Finally at 1pm, 3 hours late, the funeral begins. That is even late by Kenyan standards. A pastor invites friends and family members to give speeches. Everybody from school teachers, to grandmothers, to priests say something. So after an hour of listening to this, we’re instructed that all the guests from St. Camillus should go eat lunch. But the funeral is going on? We’re just going to get up and leave? Yes, about 12 St. Camillus employees get up in the middle of the program. We wonder through the bush to a neighbour’s compound. All the neighbours have brought their chairs and plates from home to serve lunch. We eat as other funeral goers trickle in.
Eventually we head back to the funeral tent. Mass is now going on. After 15 minutes of being there, the sky turns black and it begins to pour. The casket is covered with a tarp and everyone huddles under the tent. The rain picks up even more so they move the body into the house. My co-workers agree that we better leave because the dirt road is going to become impassable if we wait until the rain has ended. So 9 of us (we picked up two extra people) cram into the car and head out in a hurry. We slide down the dirt road, unable to see because of the steamed windows. Nine sweaty bodies sitting on top of each other create a lot of heat! Maybe next time, I’ll experience the funeral in its entirety.
Finally at 6 pm we arrive back home. Recap of the day: 12 hour journey, 5 hours of travel, 3 hours of waiting, 30 min of eating, and 1 ½ hours of the actual funeral.
Please keep Boniface and his family in your prayers.

Thursday, August 13, 2009

Half way there, ooooh oh livin’ on a prayer…

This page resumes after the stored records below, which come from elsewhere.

@[simp] theorem State.clearEcc_fields (s : State) (a) (n) :
    (s.clearEcc a n).pending = s.pending ∧ (s.clearEcc a n).freeUsed = s.freeUsed ∧ (s.clearEcc a n).regs = s.regs ∧ (s.clearEcc a n).mem = s.mem ∧ (s.clearEcc a n).host = s.host ∧ (s.clearEcc a n).handoff = s.handoff ∧ (s.clearEcc a n).rgl = s.rgl ∧ (s.clearEcc a n).stamps = s.stamps ∧ (s.clearEcc a n).alarms = s.alarms ∧ (s.clearEcc a n).lines = s.lines ∧ (s.clearEcc a n).deliveries = s.deliveries ∧ (s.clearEcc a n).asst = s.asst ∧ (s.clearEcc a n).retained = s.retained ∧ (s.clearEcc a n).log = s.log ∧ (s.clearEcc a n).queues = s.queues ∧ (s.clearEcc a n).bulk = s.bulk ∧ (s.clearEcc a n).handovers = s.handovers ∧ (s.clearEcc a n).ifcOn = s.ifcOn ∧ (s.clearEcc a n).dbgOn = s.dbgOn ∧ (s.clearEcc a n).eyeResp = s.eyeResp ∧ (s.clearEcc a n).claims = s.claims ∧ (s.clearEcc a n).evmask = s.evmask ∧ (s.clearEcc a n).bulkWaiting = s.bulkWaiting ∧ (s.clearEcc a n).scrubWord = s.scrubWord ∧ (s.clearEcc a n).flows = s.flows ∧ (s.clearEcc a n).stampCount = s.stampCount ∧ (s.clearEcc a n).verniers = s.verniers ∧ (s.clearEcc a n).pps = s.pps ∧ (s.clearEcc a n).timers = s.timers ∧ (s.clearEcc a n).watchdogs = s.watchdogs ∧ (s.clearEcc a n).trackers = s.trackers ∧ (s.clearEcc a n).phaseTargets = s.phaseTargets ∧ (s.clearEcc a n).ephHold = s.ephHold ∧ (s.clearEcc a n).eyeData = s.eyeData ∧ (s.clearEcc a n).failed = s.failed ∧ (s.clearEcc a n).gprs = s.gprs ∧ (s.clearEcc a n).banks = s.banks ∧ (s.clearEcc a n).lens = s.lens ∧ (s.clearEcc a n).wcs = s.wcs ∧ (s.clearEcc a n).engines = s.engines ∧ (s.clearEcc a n).bootKey = s.bootKey ∧ (s.clearEcc a n).crossTrigger = s.crossTrigger ∧ (s.clearEcc a n).vernierHalts = s.vernierHalts ∧ (s.clearEcc a n).ports = s.ports ∧ (s.clearEcc a n).residues = s.residues ∧ (s.clearEcc a n).buckets = s.buckets ∧ (s.clearEcc a n).groups = s.groups ∧ (s.clearEcc a n).streams = s.streams ∧ (s.clearEcc a n).channels = s.channels ∧ (s.clearEcc a n).power = s.power ∧ (s.clearEcc a n).security = s.security ∧ (s.clearEcc a n).chart = s.chart ∧ (s.clearEcc a n).assistant = s.assistant ∧ (s.clearEcc a n).links = s.links ∧ (s.clearEcc a n).constellation = s.constellation ∧ (s.clearEcc a n).eyepiece = s.eyepiece ∧ (s.clearEcc a n).jobs = s.jobs ∧ (s.clearEcc a n).tick = s.tick := by
  refine ⟨rfl, rfl, rfl, rfl, rfl, rfl, rfl, rfl, rfl, rfl, rfl, rfl, rfl, rfl, rfl, rfl, rfl, rfl, rfl, rfl, rfl, rfl, rfl, rfl, rfl, rfl, rfl, rfl, rfl, rfl, rfl, rfl, rfl, rfl, rfl, rfl, rfl, rfl, rfl, rfl, rfl, rfl, rfl, rfl, rfl, rfl, rfl, rfl, rfl, rfl, rfl, rfl, rfl, rfl, rfl, rfl, rfl, rfl⟩

@[simp] theorem State.setEng_fields (s : State) (e) (x) :
    (s.setEng e x).pending = s.pending ∧ (s.setEng e x).freeUsed = s.freeUsed ∧ (s.setEng e x).regs = s.regs ∧ (s.setEng e x).mem = s.mem ∧ (s.setEng e x).ecc = s.ecc ∧ (s.setEng e x).host = s.host ∧ (s.setEng e x).handoff = s.handoff ∧ (s.setEng e x).rgl = s.rgl ∧ (s.setEng e x).stamps = s.stamps ∧ (s.setEng e x).alarms = s.alarms ∧ (s.setEng e x).lines = s.lines ∧ (s.setEng e x).deliveries = s.deliveries ∧ (s.setEng e x).asst = s.asst ∧ (s.setEng e x).retained = s.retained ∧ (s.setEng e x).log = s.log ∧ (s.setEng e x).queues = s.queues ∧ (s.setEng e x).bulk = s.bulk ∧ (s.setEng e x).handovers = s.handovers ∧ (s.setEng e x).ifcOn = s.ifcOn ∧ (s.setEng e x).dbgOn = s.dbgOn ∧ (s.setEng e x).eyeResp = s.eyeResp ∧ (s.setEng e x).claims = s.claims ∧ (s.setEng e x).evmask = s.evmask ∧ (s.setEng e x).bulkWaiting = s.bulkWaiting ∧ (s.setEng e x).scrubWord = s.scrubWord ∧ (s.setEng e x).flows = s.flows ∧ (s.setEng e x).stampCount = s.stampCount ∧ (s.setEng e x).verniers = s.verniers ∧ (s.setEng e x).pps = s.pps ∧ (s.setEng e x).timers = s.timers ∧ (s.setEng e x).watchdogs = s.watchdogs ∧ (s.setEng e x).trackers = s.trackers ∧ (s.setEng e x).phaseTargets = s.phaseTargets ∧ (s.setEng e x).ephHold = s.ephHold ∧ (s.setEng e x).eyeData = s.eyeData ∧ (s.setEng e x).failed = s.failed ∧ (s.setEng e x).gprs = s.gprs ∧ (s.setEng e x).banks = s.banks ∧ (s.setEng e x).lens = s.lens ∧ (s.setEng e x).wcs = s.wcs ∧ (s.setEng e x).bootKey = s.bootKey ∧ (s.setEng e x).crossTrigger = s.crossTrigger ∧ (s.setEng e x).vernierHalts = s.vernierHalts ∧ (s.setEng e x).ports = s.ports ∧ (s.setEng e x).residues = s.residues ∧ (s.setEng e x).buckets = s.buckets ∧ (s.setEng e x).groups = s.groups ∧ (s.setEng e x).streams = s.streams ∧ (s.setEng e x).channels = s.channels ∧ (s.setEng e x).power = s.power ∧ (s.setEng e x).security = s.security ∧ (s.setEng e x).chart = s.chart ∧ (s.setEng e x).assistant = s.assistant ∧ (s.setEng e x).links = s.links ∧ (s.setEng e x).constellation = s.constellation ∧ (s.setEng e x).eyepiece = s.eyepiece ∧ (s.setEng e x).jobs = s.jobs ∧ (s.setEng e x).tick = s.tick := by
  refine ⟨rfl, rfl, rfl, rfl, rfl, rfl, rfl, rfl, rfl, rfl, rfl, rfl, rfl, rfl, rfl, rfl, rfl, rfl, rfl, rfl, rfl, rfl, rfl, rfl, rfl, rfl, rfl, rfl, rfl, rfl, rfl, rfl, rfl, rfl, rfl, rfl, rfl, rfl, rfl, rfl, rfl, rfl, rfl, rfl, rfl, rfl, rfl, rfl, rfl, rfl, rfl, rfl, rfl, rfl, rfl, rfl, rfl, rfl⟩
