-- ==== Sys2Proof/Laws/KeepsFrames.lean ====
section
/-! SUPPORT. What every command keeps: the lemmas of frames, records, resets, the constellation, power and security. -/

namespace Sys2Proof.Machine

set_option Elab.async false
variable {m : Part → Prop}
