-- ==== Sys2Proof/Laws/KeepsEngine.lean ====
section
/-! SUPPORT. What every command keeps: the lemmas of the engines, the Eyepiece and the Assistant. -/

namespace Sys2Proof.Machine

set_option Elab.async false
variable {m : Part → Prop}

I am halfway through my stay here in Kenya. Some days I feel I left home years ago, and other days it seems just like yesterday. I have a feeling the next six months are going to fly by. Here is a random sampling of things I've learned the past six months. ( In no particular order)

1. Nobody is ever in a hurry. It doesn't matter if someone is dying or you're an hour late for a meeting. Nobody rushes to do anything.
2. Human life is less valued compared to home. When somebody dies, the common consenus is,
" It was her time." My reaction, "She was six months old! I think she deserved to live a bit longer!"
3. Kenyans are terrified of chameleons ( which are harmless). They would rather see a poisonous snake.
4. Words have different meanings. The word 'sweet' is synonymous with 'delicious'. People describe everything from meat, to carrots, to beans as being 'sweet'. The word 'smart' is synonymous with 'beautiful'. When I wear a dress people comment, "Oh, you look so smart today!"
5. People believe all Americans carry a gun, have two children, are rich, and are tall.
6. Television and the the internet are overrated. Yes, when you're on the other side of the world internet makes communication easier, but other than that it's a time waster. I now have so much more time to do other things since I'm not on Facebook or watching TV shows.
7. Less is more.
8. Life isn't fair.
9. The most beautiful sunsets occur in Karungu.
10. I'll answer to any of the following names: Loreeeeeen, Christine ( I'm often confused with the other volunteer), Obama, Akinyi (Luo word meaning woman born in the morning), Muzungu ( Swahili for white man), Ciao ( due to the large number of Italian volunteers)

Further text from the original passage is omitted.